Visualisation of important features for predicting presence (red) and absence (blue) of thrombosis, both at diastole and systole. (Color figure online)

5 Conclusion

In this work, we provided a graph representation of the LA to analyse possible image-based bio-markers. In order to enable joint analysis of systole and diastole graphs we presented a new method at the crossroad between multi-task learning and meta learning to tackle the joint analysis of multiple heterogeneous datasets.

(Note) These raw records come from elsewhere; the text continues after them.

/-! ## Answers -/

/-- R134: the state after a request left the queue and its reply became the reply in progress; nothing else has
changed. -/
def State.answered (s : State) (kind tag : Byte) (st : Status) (body : Bytes) : State :=
  { s with mp := { s.mp with
      queue := s.mp.queue.tail
      reply := some { kind, tag, status := st, body } } }

/-- R137: `answered`, of a request taken in `s` whose owner left `t`: a notice that it placed in the empty slot is ready
together with its reply (notes/assumptions/47.md). -/
def State.answeredFrom (t s : State) (kind tag : Byte) (st : Status) (body : Bytes) : State :=
  let u := t.answered kind tag st body
  { u with mp := { u.mp with together := u.mp.together || decide (s.fu.slot = 0 ∧ t.fu.slot ≠ 0) } }

/-- R134: the MP can take no request now: a request is in hand, a reply waits for the IN pipe, or a soft reset is
due. -/
def Mp.busy (m : Mp) : Bool := m.inHand.isSome || m.reply.isSome || m.resetDue

/-! ## Deliveries (R32) -/

/-- R32: `t` is the state after the `n` oldest events handed over have been delivered, one EVENT_DELIVERY each. -/
def delivered : Nat → State → State → Prop
  | 0, s, t => t = s
  | n + 1, s, t => ∃ u, exec (.eventDelivery 0) s = .next u ∧ delivered n u t

/-- R15, R32, R47: `u` is what the pass that makes `w` of `s` leaves where it is in hand when an end is taken, `k` of its
records having reached the TS before: the pass is completed, but of its other records only STEP and MARK have reached the
TS, and a firing of the trigger among them has had no effect. -/
def EndedInPass (s w u : State) (k : Nat) : Prop :=
  ∃ before after : List Waiting, w.ts.input = s.ts.input ++ (before ++ after) ∧
    before.length = min k (before ++ after).length ∧
    u = { w with ts := { w.ts with fired := u.ts.fired, input := s.ts.input ++ (before ++ after.filter fun e =>
      match e.record.body with | .step .. | .mark .. => true | _ => false) } } ∧
    ((∃ e ∈ after, ∃ src, e.record.body = .trig src) → u.ts.fired = false) ∧
    ((∀ e ∈ after, ∀ src, e.record.body ≠ .trig src) → u.ts.fired = w.ts.fired)

/-! ## What is ready (00_scope.md, "Taken together") -/

/-- A tick named by a timer has come. -/
def reached (timer : Option Nat) (span clock : Nat) : Prop := ∃ t, timer = some t ∧ t + span ≤ clock

/-- An input at `mv` reads 1 against the threshold of bank `b` (R71). -/
def State.readsHigh (s : State) (b : Fin 4) (mv : Nat) : Prop := s.lau[b].threshold * 14 < mv

/-- The moment of a command that the part takes by itself has come; false for every other command. -/
def State.isDue (s : State) : Instr → Prop
  | .softReset => s.mp.resetDue = true
  | .armTimeout => s.rc.runState = .armed ∧ s.rc.active.armTimeout * 100000 ≤ s.rc.timeBase
  | .limitExpiry => s.rc.runState = .running ∧ reached s.rc.limitTime 0 s.rc.timeBase
  | .endRequest => s.rc.endRequests ≠ []
  | .eventDelivery k => ∃ x, s.ste.events[k]? = some x ∧
      ∀ y ∈ s.ste.events.take k, y.body.sameSource x.body = false
  | .decisionTime => s.rc.runState = .running ∧ ∃ (j : Fin 64) (e : StepEntry) (v : StepEval),
      s.ste.active[j] = some e ∧ s.ste.evals[j] = some v ∧ v.state = .opened ∧ reached v.decision 0 s.rc.timeBase
  | .recordTake k => s.ts.mayTake s.clock k = true
  | .intervalStart b => s.lau[b].settings.track = true ∧
      s.lau[b].intervalStart + s.lau[b].settings.interval * 100 ≤ s.clock
  | .acquisitionEnd b => ∃ a, s.lau[b].acq = some a ∧ a.s0 + 8 * (16 * a.factor + a.s1) ≤ a.elapsed
  | .transitionAccepted c => ∃ p, s.mc[c].pending = some p ∧ p.t0 + s.mc[c].settings.debounce * 100 ≤ s.clock
  | .blankingEnd c => reached s.mc[c].blanking 0 s.clock
  | .tachFallingEdge m =>
      let r := s.rm[m]
      let b := chanBank r.settings.channel
      r.settings.enabled = true ∧ r.settings.mode = .tach ∧ s.lau[b].present = true ∧ r.last = some true ∧
        ¬s.readsHigh b s.pins.mc[r.settings.channel]
  | .stallExpiry m => s.rm[m].settings.enabled = true ∧ s.rm[m].settings.mode = .tach ∧
      reached s.rm[m].stallFrom (s.rm[m].settings.stall * 100000) s.clock
  | .gateEnd m => s.rm[m].settings.enabled = true ∧ s.rm[m].settings.mode = .clock ∧
      s.rm[m].gateStart + 100000 ≤ s.clock
  | .strobeEdge =>
      let rising := decide (s.cdp.settings.strobe = .rising)
      s.cdp.settings.enabled = true ∧ s.lau[(3 : Fin 4)].present = true ∧ s.cdp.blanking = none ∧
        s.cdp.reference = some (!rising) ∧ (s.readsHigh 3 s.pins.stb ↔ rising = true)
  | .strobeBlankingEnd => reached s.cdp.blanking 0 s.clock
  | .foldTimerExpiry => reached s.cdp.foldFrom (s.cdp.settings.foldWindow * 100000) s.clock
  | .waitIdleExpiry p => s.portLive p = true ∧ s.cp[p].rx = .waitIdle ∧
      reached s.cp[p].highSince s.cp[p].settings.frameTime s.clock
  | .startEdge p => s.portLive p = true ∧ s.cp[p].rx = .idle ∧ ¬s.readsHigh (portBank p) s.pins.rx[p]
  | .startBitGlitch p => s.portLive p = true ∧ s.cp[p].rx = .receiving ∧ s.cp[p].bits = [] ∧
      s.cp[p].rxStart + s.cp[p].settings.samplePoint 0 ≤ s.clock ∧ s.readsHigh (portBank p) s.pins.rx[p]
  | .byteArrival p =>
      let stop := if s.cp[p].settings.format = .f8N1 then 9 else 10
      s.portLive p = true ∧ s.cp[p].rx = .receiving ∧ s.cp[p].held = false ∧ s.cp[p].bits.length = stop ∧
        s.cp[p].rxStart + s.cp[p].settings.samplePoint stop ≤ s.clock
  | .heldFrameTaken p => s.portLive p = true ∧ s.cp[p].rx = .receiving ∧ s.cp[p].held = true ∧
      s.readsHigh (portBank p) s.pins.rx[p]
  | .breakSeen p =>
      let bits := if s.cp[p].settings.format = .f8N1 then 10 else 11
      s.portLive p = true ∧ s.cp[p].rx = .receiving ∧ s.cp[p].held = true ∧ s.cp[p].steadyLow = true ∧
        ¬s.readsHigh (portBank p) s.pins.rx[p] ∧
        bits * 100000000 < (s.clock - s.cp[p].rxStart) * baudRate s.cp[p].settings.baud
  | .waitHighRecovery p => s.portLive p = true ∧ s.cp[p].rx = .waitHigh ∧ s.readsHigh (portBank p) s.pins.rx[p]
  | .idleGapExpiry p d => (s.rc.runState = .armed ∨ s.rc.runState = .running) ∧
      ∃ f, s.cp[p].fragment d = some f ∧ f.last + s.cp[p].settings.idleGap * 100000 ≤ s.rc.timeBase
  | .byteSendTime p =>
      let stop := if s.cp[p].settings.format = .f8N1 then 9 else 10
      ∃ f, s.cp[p].inFlight = some f ∧ f.complete = false ∧ f.started + s.cp[p].settings.samplePoint stop ≤ s.clock
  | .byteSent p => ∃ f, s.cp[p].inFlight = some f ∧ f.complete = true ∧
      f.started + s.cp[p].settings.frameTime ≤ s.clock
  | .generatorActiveLevel c => s.dc[c].running = true ∧ s.dc[c].active.a ≤ s.dc[c].counter ∧
      s.dc[c].counter < s.dc[c].active.b ∧ s.dc[c].activeLevel = false
  | .periodEnd c => s.dc[c].running = true ∧ s.dc[c].active.b ≤ s.dc[c].counter
  | .operationEnd => ∃ a, s.sc.job = some a ∧
      a.opStart + a.current.periods * (2 * a.settings.divider) ≤ s.clock
  | _ => False

/-- A command is ready for the part to take: the request at the head of its queue, or a command whose moment has come. -/
def State.isReady (s : State) (c : Instr) : Prop :=
  (∃ e q, s.mp.queue = e :: q ∧ e.command = c ∧ s.mp.busy = false) ∨ s.isDue c

/-! ## The Trace Store (R51, R53) -/

/-- R51: the occupancy is the sum of the sizes of the retained records. -/
def Ts.occupancyExact (t : Ts) : Prop := t.occupancy = (t.records.map fun r => r.record.units).sum

/-- R53: the retained sequence numbers form one unbroken ascending range, which ends just below the next sequence
number. -/
def Ts.unbroken (t : Ts) : Prop :=
  t.records.length ≤ t.nextSeq ∧
    ∀ i (h : i < t.records.length), t.records[i].seq = t.nextSeq - t.records.length + i

/-- The store is sound. -/
def Ts.Sound (t : Ts) : Prop := t.occupancyExact ∧ t.unbroken

/-- A record is RUN ENDED (R62). -/
def Rec.closesRun (r : Rec) : Prop := ∃ src cause v ff, r.body = .runEnded src cause v ff

/-- A record is TRIG (R63). -/
def Rec.isTrigger (r : Rec) : Prop := ∃ src, r.body = .trig src

/-- R51, R61, R62: a GAP is due ahead of a waiting record: records have been lost, and it is RUN ENDED with room for the GAP, or
in STREAM an ordinary record that fits. -/
def Ts.gapDue (t : Ts) (w : Waiting) : Prop :=
  t.admitted = false ∧ t.lost ≠ 0 ∧
    ((w.record.closesRun ∧ t.occupancy + 3 ≤ 32765) ∨
      (¬w.record.closesRun ∧ ¬w.record.isTrigger ∧ t.active.mode = .stream ∧ t.occupancy + w.record.units ≤ 32762))

/-- R51: the room of the store, `live` saying that a run is ARMED or RUNNING. The store never holds more than 32,768 units,
and while it still has records to take, at most 32,765, which leaves room for RUN ENDED. No record that waits is larger than
9 units; RUN ENDED waits behind every other, not in a run, and for as long as records of the ended run wait. A record admitted
with its GAP has room. -/
structure Ts.Roomy (t : Ts) (live : Bool) : Prop where
  capacity : t.occupancy ≤ 32768
  reserve : live = true ∨ t.input ≠ [] → t.occupancy ≤ 32765
  sizes : ∀ w ∈ t.input, w.record.units ≤ 9
  quotas : 16 ≤ t.active.quota ∧ t.active.quota ≤ 32000 ∧ 16 ≤ t.staged.quota ∧ t.staged.quota ≤ 32000
  running : live = true → ∀ w ∈ t.input, ¬w.record.closesRun
  ended : live = false → t.input ≠ [] → ∃ before w, t.input = before ++ [w] ∧ w.record.closesRun ∧
    ∀ e ∈ before, ¬e.record.closesRun
  /-- R51, R61, R62: the record admitted with a GAP heads the input; it is RUN ENDED, or in STREAM an ordinary record for which
  there is room -/
  pair : t.admitted = true → ∃ w ws, t.input = w :: ws ∧ (w.record.closesRun ∨
    (¬w.record.isTrigger ∧ t.active.mode = .stream ∧ t.occupancy + w.record.units ≤ 32765))

/-- R64: in WINDOW mode an accepted TRIG record stays retained at the trigger position, and while the store is TRIGGERED and
has records to take, but for RUN ENDED behind its GAP, which P does not count, P is the units of the records after it and lies
below Q. -/
def Ts.triggerKept (t : Ts) (live : Bool) : Prop :=
  t.active.mode = .window → t.state = .triggered ∨ t.state = .stopped →
    ∃ n, t.trigSeq = some n ∧ (∃ r ∈ t.records, r.seq = n ∧ r.record.isTrigger) ∧
      (t.state = .triggered → live = true ∨ t.input ≠ [] → t.admitted = false → t.post < t.active.quota ∧
        t.post = ((t.records.filter fun r : Stored => decide (n < r.seq)).map fun r : Stored => r.record.units).sum)

/-! ## The Flag Unit (R137) -/

/-- R137: every flag of the waiting notice is set and enabled. -/
def Fu.Sound (u : Fu) : Prop := u.slot &&& ~~~(u.flags &&& u.enables) = 0

/-! ## Capacities -/

/-- R134: the request queue holds at most 4 entries, a frame in reception holding one. -/
def Mp.fitsQueue (m : Mp) : Prop := m.queue.length + (if m.reception = [] then 0 else 1) ≤ 4

/-- R33: the look-back list holds at most 64 entries. -/
def Ste.fitsLookback (t : Ste) : Prop := t.lookback.length ≤ 64

/-- R98: the code history holds at most 16 entries, each with a count from 1 to 65,535. -/
def Cdp.historySound (c : Cdp) : Prop :=
  c.history.length ≤ 16 ∧ ∀ e ∈ c.history, 1 ≤ e.count ∧ e.count ≤ 65535

/-- R127, R131: the scan queue holds at most 16 waiting jobs and the result list at most 16 results. -/
def Sc.fits (c : Sc) : Prop := c.queue.length ≤ 16 ∧ c.results.length ≤ 16

/-- R108: the transmit queue of a console port holds at most 256 bytes. -/
def Cp.fitsTransmit (c : Cp) : Prop := c.queue.length ≤ 256

/-- R107: a fragment that is open holds from 1 to 55 bytes: it closes when it reaches 56. -/
def Fragment.sound (f : Fragment) : Prop := 1 ≤ f.bytes.length ∧ f.bytes.length ≤ 55

/-- R107: the open fragments of a console port are sound. -/
def Cp.fragmentsSound (c : Cp) : Prop :=
  (∀ f, c.rxFragment = some f → f.sound) ∧ ∀ f, c.txFragment = some f → f.sound

/-- R99: an open CODE record is one of a run with trace on; it counts from 1 to 65,535, and no more than the history's head
where there is one. -/
def State.codeRecordSound (s : State) : Prop :=
  ∀ p, s.cdp.pending = some p → s.live = true ∧ s.cdp.settings.trace = true ∧ 1 ≤ p.count ∧ p.count ≤ 65535 ∧
    ∀ h hs, s.cdp.history = h :: hs → p.count ≤ h.count

/-- R112: a matcher's progress is 0 or below the length of its pattern: at the length it is a hit. -/
def Tm.progressSound (t : Tm) : Prop := t.progress = 0 ∨ t.progress < t.settings.pattern.length

/-- Each list and count named stays within the room the manual gives it. -/
structure State.Fits (s : State) : Prop where
  requests : s.mp.fitsQueue
  lookback : s.ste.fitsLookback
  history : s.cdp.historySound
  codeRecord : s.codeRecordSound
  scans : s.sc.fits
  transmit : ∀ p : Fin 2, s.cp[p].fitsTransmit
  fragments : ∀ p : Fin 2, s.cp[p].fragmentsSound
  progress : ∀ m : Fin 8, s.tm[m].progressSound

/-- The store of the part: sound, within its room, its trigger kept, and fed with fragments that make records of at most 9
units (R51, R53, R64, R107); one waiting record is awaited for a MARK request in hand, none without one (R68). -/
structure State.StoreSound (s : State) : Prop where
  sound : s.ts.Sound
  roomy : s.ts.Roomy s.live
  trigger : s.ts.triggerKept s.live
  marks : (s.ts.input.filter Waiting.awaited).length = if s.mp.inHand.isSome then 1 else 0
  fragments : ∀ p : Fin 2, s.cp[p].fragmentsSound

/-! ## Drive channels (R120, R121) -/

/-- R120: a rail-gated channel drives no level while the rail state of its bank is ABSENT. -/
def State.railsRespected (s : State) : Prop :=
  ∀ c : Fin 8, s.dc[c].railGated = true → s.lau[driveBank c].present = false → s.dc[c].mode = .released

/-- R121: a channel outside the permit mask is always RELEASED. -/
def State.maskRespected (s : State) : Prop :=
  ∀ c : Fin 8, s.permitMask.getLsbD c.val = false → s.dc[c].mode = .released

/-- R28, R29: while a run is ARMED or RUNNING, every channel that a DRIVE action of the active plan names is in the
permit mask. -/
def State.planPermitted (s : State) : Prop :=
  s.live = true → ∀ (k : Fin 64) (e : StepEntry), s.ste.active[k] = some e →
    ∀ (c : Fin 8) (op : DriveOp), Action.drive c op ∈ e.actions → s.permitMask.getLsbD c.val = true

By leveraging on the idea that the whole is better than its parts, we proposed a classification scheme with good interpretation properties of the latent space highlighted in the study of LA Graphs. We believe that the coherent latent space inherited from our model makes it possible to have deep neural network as encoders while conserving the interpretability of simpler models. We aim at further exploiting this property by applying the method to joint analysis of datasets containing much more heterogeneity. Finally, we believe the lightweight graph representation can be added in a more complete and multi-disciplinary study of the LA.